# 13/14/15 tooth freewheel?



## ningita (Sep 29, 2006)

ok, i got a surly single speed rear hub on my freeride bike. And i wanted to more ground clearance for it, so i putted a 22 ring on my crank. also, there is a 16tooth freewheel on my rear hub, and it pedals like it is in granny gear. this is were i really need ur help guys.

where can i get a 13/14/15 tooth freewheel that can fit on a surly single speed mountain bike hub? I know that it has to be english threaded, so tell me what you guys now...


----------



## dropspace (Jan 1, 2007)

i think ac racing makes a 15 tooth freewheel, but I doubt you can go any lower than that. you're probably going to have to go up in the front or use a freehub and cogs. 22/16 must cause a lot of spinning out


----------



## Schmucker (Aug 23, 2007)

I have never seen one. I don't think it is possible to get any less than 16T with a 1.37 thread. There just isn't enough room for all the bearings/prawls. You'll have to go to a metric thread BMX, fixed gear, or cassette hub. Or just put a bigger chainring back on.


----------



## floorguy724 (Apr 20, 2004)

Schmucker said:


> I have never seen one. I don't think it is possible to get any less than 16T with a 1.37 thread. There just isn't enough room for all the bearings/prawls. You'll have to go to a metric thread BMX, fixed gear, or cassette hub. Or just put a bigger chainring back on.

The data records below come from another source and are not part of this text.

-- ==== Sys2Proof/Laws/Words.lean ====
section
/-! SUPPORT. Reading tabulated arrays, schedules and groups back. -/

namespace Sys2Proof

@[simp] theorem getElem_tabulate {α : Type} (n : Nat) (f : Nat → α) (i : Nat) (h : i < n) :
    (tabulate n f)[i] = f i := by
  simp [tabulate]

theorem getElem?_tabulate {α : Type} (n : Nat) (f : Nat → α) (i : Nat) :
    (tabulate n f)[i]? = if i < n then some (f i) else none := by
  split <;> simp_all [tabulate]

@[ext] theorem Block.ext_words {x y : Block} (h0 : x.w0 = y.w0) (h1 : x.w1 = y.w1)
    (h2 : x.w2 = y.w2) (h3 : x.w3 = y.w3) : x = y := by
  cases x; cases y; simp_all

end Sys2Proof

namespace Sys2Proof.Machine

@[simp] theorem look_tabulate {α : Type} (f : Nat → α) (i : Byte) :
    look (tabulate 256 f) i = f i.toNat := by
  simp [look]

/-- A schedule read inside the storage is the stored word. -/
theorem rkWord_eq (rk : Vector Word 68) (i : Nat) (h : i < 68) : rkWord rk i = rk[i] := by
  simp [rkWord, h]

@[simp] theorem rkWord_tabulate (f : Nat → Word) (i : Nat) (h : i < 68) :
    rkWord (tabulate 68 f) i = f i := by
  simp [rkWord, h]

/-- What one word of the storage holds after the encryption key setup. -/
theorem rkWord_encKeys (w : Vector Block 4) (k : KeySize) (old : Vector Word 68) (i : Nat)
    (h : i < 68) :
    rkWord (encKeys w k old) i =
      if i < k.rkWords then (encGroup w (i / 4)).word (i % 4) else rkWord old i :=
  rkWord_tabulate _ i h

/-- What one word of the storage holds after the decryption key setup. -/
theorem rkWord_decKeys (erk : Vector Word 68) (k : KeySize) (old : Vector Word 68) (i : Nat)
    (h : i < 68) :
    rkWord (decKeys erk k old) i =
      if i < k.rkWords then
        (groupAt (decGroups (scheduleGroups erk (k.rounds + 1))) (i / 4)).word (i % 4)
      else rkWord old i :=
  rkWord_tabulate _ i h

theorem rkGroup_word (rk : Vector Word 68) (j i : Nat) (h : i < 4) :
    (rkGroup rk j).word i = rkWord rk (j + i) := by
  match i, h with
  | 0, _ => rfl
  | 1, _ => rfl
  | 2, _ => rfl
  | 3, _ => rfl

/-- Every schedule fits its storage. -/
theorem rkWords_le (k : KeySize) : k.rkWords ≤ 68 := by
  cases k <;> decide

end Sys2Proof.Machine
end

Same here. I looked all over for a 12 or 13 tooth freewheel when I was doing my build. I ended up going with a bmx cog on a regular cassette wheel with some spacers. BTW I built up a 23/12 for a xc singlespeed.


----------



## Matty H (Aug 7, 2006)

Odyssey (BMX company) makes a 13T freewheel but you need a different hub because it uses a considerably smaller thread than a standard freewheel. This is because its actually not possible to go any smaller than 15T on a freewheeel so far as I knows.


----------



## j e SS e (Dec 24, 2007)

Not gonna happen with that threading. You'll have to get a BMX hub... or use a more appropriately sized ring and just pull your bike up just a couple more centimeters when you cross obstacles.


----------



## fishcreek (Apr 10, 2007)

you can solve it by using trials specific parts. you may have to run fixed using this: as low as 12T
made by echo:









if you prefer freewheeling, you may have to change your cranks to a freewheel cranks: 
made by echo too:








edited: you can use 22T freewheel on the cranks giving you 22:12 gearing, not bad from where you started.


----------



## ScaryJerry (Jan 12, 2004)

Or you could just run a cassette hub and run a 12t in the back, or switch over to a driver type hub (Halo, NS Bikes, etc) and run anything from 8t up to 15t


----------



## ningita (Sep 29, 2006)

would those cranks work on a full suspension freeride bi

also, i dont have much money to spend atm to get a new wheel. 
i will have to check out ns bikes out..


----------



## ningita (Sep 29, 2006)

fishcreek said:


> you can solve it by using trials specific parts. you may have to run fixed using this: as low as 12T
> made by echo:
> 
> 
> ...


where can i get the echo freewheel cranks.. i have been looking for them on the web, yet still no luck.


----------



## Matty H (Aug 7, 2006)

ScaryJerry said:


> Or you could just run a cassette hub and run a 12t in the back, or switch over to a driver type hub (Halo, NS Bikes, etc) and run anything from 8t up to 15t


Going down to 8t is not recommended given how many more times the chain runs over the driver. From BMX experience, I'd say don't go smaller than 11.


----------